AVAILABLE DATA

theorem Dev.portGroup_without {ps : List Part} (h0 : Part.lanes ∈ ps) (h1 : Part.ports ∈ ps) (h2 : Part.crates ∈ ps) (h3 :
    Part.log ∈ ps) (h4 : Part.tele ∈ ps) (h5 : Part.held ∈ ps) (h6 : Part.net ∈ ps) (d : Dev) (n : Nat) :
    (Dev.portGroup d n).without ps = d.without ps := by
  unfold Dev.portGroup
  repeat' first
    | with_reducible rfl
    | simp only [Dev.portGroupReset_without, h0, h1, h2, h3, h4, h5, h6]
    | split

theorem Dev.closeTrans_without {ps : List Part} (h0 : Part.inv ∈ ps) (d : Dev) (id : Nat) :
    (Dev.closeTrans d id).without ps = d.without ps := by
  unfold Dev.closeTrans
  repeat' first
    | with_reducible rfl
    | simp only [Dev.modInv_without, h0]
    | split

theorem Dev.openTrans_without {ps : List Part} (h0 : Part.inv ∈ ps) (d : Dev) (session : Nat) :
    (Dev.openTrans d session).2.without ps = d.without ps := by
  unfold Dev.openTrans
  repeat' first
    | with_reducible rfl
    | simp only [Dev.modInv_without, h0]
    | split

theorem Dev.openTrans_without_of {ps : List Part} (h0 : Part.inv ∈ ps) {d : Dev} {session : Nat} {a9 : Option Nat} {e9 :
    Dev} (h : Dev.openTrans d session = (a9, e9)) :
    e9.without ps = d.without ps := by
  have k := Dev.openTrans_without h0 d session
  rw [h] at k
  exact k

theorem Dev.stageValue_without {ps : List Part} (h0 : Part.inv ∈ ps) (d : Dev) (id : Nat) (a : Nat) (x : Nat) (len : Nat) :
    (Dev.stageValue d id a x len).without ps = d.without ps := by
  unfold Dev.stageValue
  repeat' first
    | with_reducible rfl
    | simp only [Dev.modInv_without, h0]
    | split

theorem Dev.abortTrans_without {ps : List Part} (h0 : Part.inv ∈ ps) (d : Dev) (id : Nat) :
    (Dev.abortTrans d id).2.without ps = d.without ps := by
  unfold Dev.abortTrans
  repeat' first
    | with_reducible rfl
    | simp only [Dev.closeTrans_without, h0]
    | split

theorem Dev.abortTrans_without_of {ps : List Part} (h0 : Part.inv ∈ ps) {d : Dev} {id : Nat} {a9 : Status} {e9 : Dev} (h :
    Dev.abortTrans d id = (a9, e9)) :
    e9.without ps = d.without ps := by
  have k := Dev.abortTrans_without h0 d id
  rw [h] at k
  exact k

theorem Dev.transExpiry_without {ps : List Part} (h0 : Part.log ∈ ps) (h1 : Part.inv ∈ ps) (h2 : Part.tele ∈ ps) (d : Dev)
    (id : Nat) :
    (Dev.transExpiry d id).without ps = d.without ps := by
  unfold Dev.transExpiry
  repeat' first
    | with_reducible rfl
    | simp only [Dev.raise_without, Dev.closeTrans_without, h0, h1, h2]
    | split

theorem Dev.writeNow_without {ps : List Part} (h0 : Part.lanes ∈ ps) (h1 : Part.ports ∈ ps) (h2 : Part.crates ∈ ps) (h3 :
    Part.stackTab ∈ ps) (h4 : Part.arb ∈ ps) (h5 : Part.time ∈ ps) (h6 : Part.log ∈ ps) (h7 : Part.inv ∈ ps) (h8 :
    Part.attic ∈ ps) (h9 : Part.tele ∈ ps) (h10 : Part.held ∈ ps) (h11 : Part.net ∈ ps) (h12 : Part.draws ∈ ps) (d : Dev)
    (session index sub x : Nat) :
    (Dev.writeNow d session index sub x).2.without ps = d.without ps := by
  unfold Dev.writeNow
  simp only [apply_ite Prod.snd, apply_ite (Dev.without ps), ite_self, Dev.setImm_without, Dev.setHealth_without,
      Dev.nextPps_without, Dev.atticFrequency_without, Dev.atticPhase_without, Dev.modAttic_without,
      Dev.trialConfirm_without, Dev.attest_without, Dev.teleSubscribe_without, Dev.acknowledge_without,
      Dev.noticeSubscribe_without, Dev.clearStalled_without, Dev.clearArbiters_without, Dev.portGroupReset_without,
    h0, h1, h2, h3, h4, h5, h6, h7, h8, h9, h10, h11, h12]

theorem Dev.writeNow_without_of {ps : List Part} (h0 : Part.lanes ∈ ps) (h1 : Part.ports ∈ ps) (h2 : Part.crates ∈ ps) (h3
    : Part.stackTab ∈ ps) (h4 : Part.arb ∈ ps) (h5 : Part.time ∈ ps) (h6 : Part.log ∈ ps) (h7 : Part.inv ∈ ps) (h8 :
    Part.attic ∈ ps) (h9 : Part.tele ∈ ps) (h10 : Part.held ∈ ps) (h11 : Part.net ∈ ps) (h12 : Part.draws ∈ ps) {d : Dev}
    {session index sub x : Nat} {a9 : Status} {e9 : Dev}
    (h : Dev.writeNow d session index sub x = (a9, e9)) : e9.without ps = d.without ps := by
  have k := Dev.writeNow_without h0 h1 h2 h3 h4 h5 h6 h7 h8 h9 h10 h11 h12 d session index sub x
  rw [h] at k
  exact k

theorem Dev.writeItem_without {ps : List Part} (h0 : Part.lanes ∈ ps) (h1 : Part.ports ∈ ps) (h2 : Part.crates ∈ ps) (h3 :
    Part.stackTab ∈ ps) (h4 : Part.arb ∈ ps) (h5 : Part.time ∈ ps) (h6 : Part.log ∈ ps) (h7 : Part.inv ∈ ps) (h8 :
    Part.attic ∈ ps) (h9 : Part.tele ∈ ps) (h10 : Part.held ∈ ps) (h11 : Part.net ∈ ps) (h12 : Part.draws ∈ ps) (d : Dev)
    (v : Nv) (session : Nat) (trans : Nat) (w : WriteItem) :
    (Dev.writeItem d v session trans w).2.without ps = d.without ps := by
  unfold Dev.writeItem
  repeat' first
    | with_reducible rfl
    | simp only [Dev.stageValue_without, Dev.writeNow_without, h0, h1, h2, h3, h4, h5, h6, h7, h8, h9, h10, h11, h12]
    | split
    | rw [Dev.writeNow_without_of h0 h1 h2 h3 h4 h5 h6 h7 h8 h9 h10 h11 h12 (by assumption)]
    | (rename_i k9; rw [Dev.writeNow_without_of h0 h1 h2 h3 h4 h5 h6 h7 h8 h9 h10 h11 h12 k9])
    | (rename_i k9 _; rw [Dev.writeNow_without_of h0 h1 h2 h3 h4 h5 h6 h7 h8 h9 h10 h11 h12 k9])
    | (rename_i k9 _ _; rw [Dev.writeNow_without_of h0 h1 h2 h3 h4 h5 h6 h7 h8 h9 h10 h11 h12 k9])
    | (rename_i k9 _ _ _; rw [Dev.writeNow_without_of h0 h1 h2 h3 h4 h5 h6 h7 h8 h9 h10 h11 h12 k9])

theorem Dev.writeItem_without_of {ps : List Part} (h0 : Part.lanes ∈ ps) (h1 : Part.ports ∈ ps) (h2 : Part.crates ∈ ps) (h3
    : Part.stackTab ∈ ps) (h4 : Part.arb ∈ ps) (h5 : Part.time ∈ ps) (h6 : Part.log ∈ ps) (h7 : Part.inv ∈ ps) (h8 :
    Part.attic ∈ ps) (h9 : Part.tele ∈ ps) (h10 : Part.held ∈ ps) (h11 : Part.net ∈ ps) (h12 : Part.draws ∈ ps) {d : Dev}
    {v : Nv} {session : Nat} {trans : Nat} {w : WriteItem} {a9 : Status} {e9 : Dev} (h : Dev.writeItem d v session trans w
    = (a9, e9)) :
    e9.without ps = d.without ps := by
  have k := Dev.writeItem_without h0 h1 h2 h3 h4 h5 h6 h7 h8 h9 h10 h11 h12 d v session trans w
  rw [h] at k
  exact k

theorem Dev.writeItems_without {ps : List Part} (h0 : Part.lanes ∈ ps) (h1 : Part.ports ∈ ps) (h2 : Part.crates ∈ ps) (h3 :
    Part.stackTab ∈ ps) (h4 : Part.arb ∈ ps) (h5 : Part.time ∈ ps) (h6 : Part.log ∈ ps) (h7 : Part.inv ∈ ps) (h8 :
    Part.attic ∈ ps) (h9 : Part.tele ∈ ps) (h10 : Part.held ∈ ps) (h11 : Part.net ∈ ps) (h12 : Part.draws ∈ ps) (d : Dev)
    (v : Nv) (session trans : Nat) (l : List WriteItem) (space : Nat) :
    (Dev.writeItems d v session trans l space).2.without ps = d.without ps := by
  induction l generalizing space d with
  | nil => rfl
  | cons w t ih =>
    unfold Dev.writeItems
    split
    · exact (ih _ _).trans (Dev.writeItem_without h0 h1 h2 h3 h4 h5 h6 h7 h8 h9 h10 h11 h12 d v session trans w)
    · rfl

theorem Dev.under_without {ps : List Part} (h0 : Part.inv ∈ ps) (d : Dev) (b : Tab Nat) (held : Tab (Option Nat)) :
    (Dev.under d b held).without ps = d.without ps := by
  unfold Dev.under
  repeat' first
    | with_reducible rfl
    | simp only [Dev.modInv_without, h0]
    | split

theorem Dev.retireMark_without {ps : List Part} (h0 : Part.contexts ∈ ps) (d : Dev) (ctx : Nat) (park : Bool) :
    (Dev.retireMark d ctx park).without ps = d.without ps := by
  unfold Dev.retireMark
  repeat' first
    | with_reducible rfl
    | simp only [Dev.modCtx_without, h0]
    | split

theorem Dev.installMark_without {ps : List Part} (h0 : Part.contexts ∈ ps) (d : Dev) (r : Nat) :
    (Dev.installMark d r).without ps = d.without ps := by
  unfold Dev.installMark
  repeat' first
    | with_reducible rfl
    | simp only [Dev.putCtx_without, h0]
    | split

theorem Dev.armMark_without {ps : List Part} (h0 : Part.contexts ∈ ps) (d : Dev) (ctx : Nat) (gen : Nat) :
    (Dev.armMark d ctx gen).without ps = d.without ps := by
  unfold Dev.armMark
  repeat' first
    | with_reducible rfl
    | simp only [Dev.modCtx_without, h0]
    | split

theorem Dev.contextsAfter_without {ps : List Part} (h0 : Part.contexts ∈ ps) (d : Dev) (staged : List (Nat × Nat)) :
    (Dev.contextsAfter d staged).without ps = d.without ps := by
  unfold Dev.contextsAfter
  repeat' first
    | with_reducible rfl
    | simp only [Dev.retireMark_without, Dev.installMark_without, Dev.armMark_without, h0]
    | split
    | with_reducible refine (foldl_without ps _ (fun e x => ?_) _ _).trans ?_
    | with_reducible refine (foldl_without_fst ps _ (fun e x => ?_) _ _).trans ?_
    | with_reducible refine (foldl_without_snd ps _ (fun e x => ?_) _ _).trans ?_

theorem Dev.atStep_without {ps : List Part} (h0 : Part.time ∈ ps) (h1 : Part.log ∈ ps) (h2 : Part.tele ∈ ps) (h3 :
    Part.versions ∈ ps) (d : Dev) (x : Nat) :
    (Dev.atStep d x).without ps = d.without ps := by
  unfold Dev.atStep
  repeat' first
    | with_reducible rfl
    | simp only [Dev.retire_without, Dev.modTime_without, h0, h1, h2, h3]
    | split

theorem Dev.afterSealed_without {ps : List Part} (h0 : Part.crates ∈ ps) (h1 : Part.time ∈ ps) (h2 : Part.log ∈ ps) (h3 :
    Part.inv ∈ ps) (h4 : Part.tele ∈ ps) (h5 : Part.contexts ∈ ps) (h6 : Part.versions ∈ ps) (h7 : Part.shadows ∈ ps) (d :
    Dev) (s : Sealed) :
    (Dev.afterSealed d s).without ps = d.without ps := by
  unfold Dev.afterSealed
  repeat' first
    | with_reducible rfl
    | simp only [Dev.prepare_without, Dev.flip_without, Dev.remapApply_without, Dev.under_without,
        Dev.contextsAfter_without, Dev.atStep_without, h0, h1, h2, h3, h4, h5, h6, h7]
    | split
    | with_reducible refine (foldl_without ps _ (fun e x => ?_) _ _).trans ?_
    | with_reducible refine (foldl_without_fst ps _ (fun e x => ?_) _ _).trans ?_
    | with_reducible refine (foldl_without_snd ps _ (fun e x => ?_) _ _).trans ?_

theorem Dev.devAt_without {ps : List Part} (h0 : Part.crates ∈ ps) (h1 : Part.time ∈ ps) (h2 : Part.log ∈ ps) (h3 :
    Part.inv ∈ ps) (h4 : Part.tele ∈ ps) (h5 : Part.contexts ∈ ps) (h6 : Part.versions ∈ ps) (h7 : Part.shadows ∈ ps) (d :
    Dev) (x : Nat) :
    (Dev.devAt d x).without ps = d.without ps := by
  unfold Dev.devAt
  repeat' first
    | with_reducible rfl
    | simp only [Dev.atStep_without, Dev.afterSealed_without, h0, h1, h2, h3, h4, h5, h6, h7]
    | split
    | with_reducible refine (foldl_without ps _ (fun e x => ?_) _ _).trans ?_
    | with_reducible refine (foldl_without_fst ps _ (fun e x => ?_) _ _).trans ?_
    | with_reducible refine (foldl_without_snd ps _ (fun e x => ?_) _ _).trans ?_

theorem Dev.closeCommit_without {ps : List Part} (h0 : Part.inv ∈ ps) (d : Dev) (trans : Nat) (r : CommitResult) (digest :
    RVal) :
    (Dev.closeCommit d trans r digest).without ps = d.without ps := by
  unfold Dev.closeCommit
  repeat' first
    | with_reducible rfl
    | simp only [Dev.modInv_without, Dev.closeTrans_without, h0]
    | split

theorem Dev.putResult_without {ps : List Part} (h0 : Part.inv ∈ ps) (d : Dev) (r : CommitResult) :
    (Dev.putResult d r).without ps = d.without ps := by
  unfold Dev.putResult
  repeat' first
    | with_reducible rfl
    | simp only [Dev.modInv_without, h0]
    | split

theorem Dev.refuseCommit_without {ps : List Part} (h0 : Part.log ∈ ps) (h1 : Part.inv ∈ ps) (h2 : Part.tele ∈ ps) (d : Dev)
    (trans : Nat) (x : Nat) (f : Verdict) :
    (Dev.refuseCommit d trans x f).1.without ps = d.without ps := by
  unfold Dev.refuseCommit
  repeat' first
    | with_reducible rfl
    | simp only [Dev.raise_without, Dev.ctxRefused_without, Dev.closeCommit_without, Dev.putResult_without, h0, h1, h2]
    | split

theorem Dev.refuseCommit_without_of {ps : List Part} (h0 : Part.log ∈ ps) (h1 : Part.inv ∈ ps) (h2 : Part.tele ∈ ps) {d :
    Dev} {trans : Nat} {x : Nat} {f : Verdict} {a9 : CommitResult} {e9 : Dev} (h : Dev.refuseCommit d trans x f = (e9, a9))
    :
    e9.without ps = d.without ps := by
  have k := Dev.refuseCommit_without h0 h1 h2 d trans x f
  rw [h] at k
  exact k

theorem sealCommit_without {ps : List Part} (h0 : Part.inv ∈ ps) (v : Nv) (d : Dev) (t : Trans) (session : Nat) (x : Nat) :
    (sealCommit v d t session x).1.2.without ps = d.without ps := by
  unfold sealCommit
  repeat' first
    | with_reducible rfl
    | simp only [Dev.modInv_without, coldStore_without, Dev.closeCommit_without, Dev.putResult_without, h0]
    | split

theorem commitRequest_without {ps : List Part} (h0 : Part.log ∈ ps) (h1 : Part.inv ∈ ps) (h2 : Part.tele ∈ ps) (v : Nv) (d
    : Dev) (session : Nat) (trans : Nat) (x : Nat) :
    (commitRequest v d session trans x).1.2.without ps = d.without ps := by
  unfold commitRequest
  repeat' first
    | with_reducible rfl
    | simp only [Dev.raise_without, Dev.closeCommit_without, Dev.putResult_without, Dev.refuseCommit_without,
        sealCommit_without, h0, h1, h2]
    | split
    | rw [Dev.refuseCommit_without_of h0 h1 h2 (by assumption)]
    | (rename_i k9; rw [Dev.refuseCommit_without_of h0 h1 h2 k9])
    | (rename_i k9 _; rw [Dev.refuseCommit_without_of h0 h1 h2 k9])
    | (rename_i k9 _ _; rw [Dev.refuseCommit_without_of h0 h1 h2 k9])
    | (rename_i k9 _ _ _; rw [Dev.refuseCommit_without_of h0 h1 h2 k9])

theorem Dev.cancel_without {ps : List Part} (h0 : Part.log ∈ ps) (h1 : Part.inv ∈ ps) (h2 : Part.tele ∈ ps) (d : Dev) (x :
    Nat) :
    (Dev.cancel d x).2.without ps = d.without ps := by
  unfold Dev.cancel
  repeat' first
    | with_reducible rfl
    | simp only [Dev.raise_without, Dev.modInv_without, h0, h1, h2]
    | split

WHAT YOU WILL DO
Please filter the entries above down to the lines holding "have" and copy them.

ANSWER AREA
  have k := Dev.openTrans_without h0 d session
  have k := Dev.abortTrans_without h0 d id
  have k := Dev.writeNow_without h0 h1 h2 h3 h4 h5 h6 h7 h8 h9 h10 h11 h12 d session index sub x
  have k := Dev.writeItem_without h0 h1 h2 h3 h4 h5 h6 h7 h8 h9 h10 h11 h12 d v session trans w
  have k := Dev.refuseCommit_without h0 h1 h2 d trans x f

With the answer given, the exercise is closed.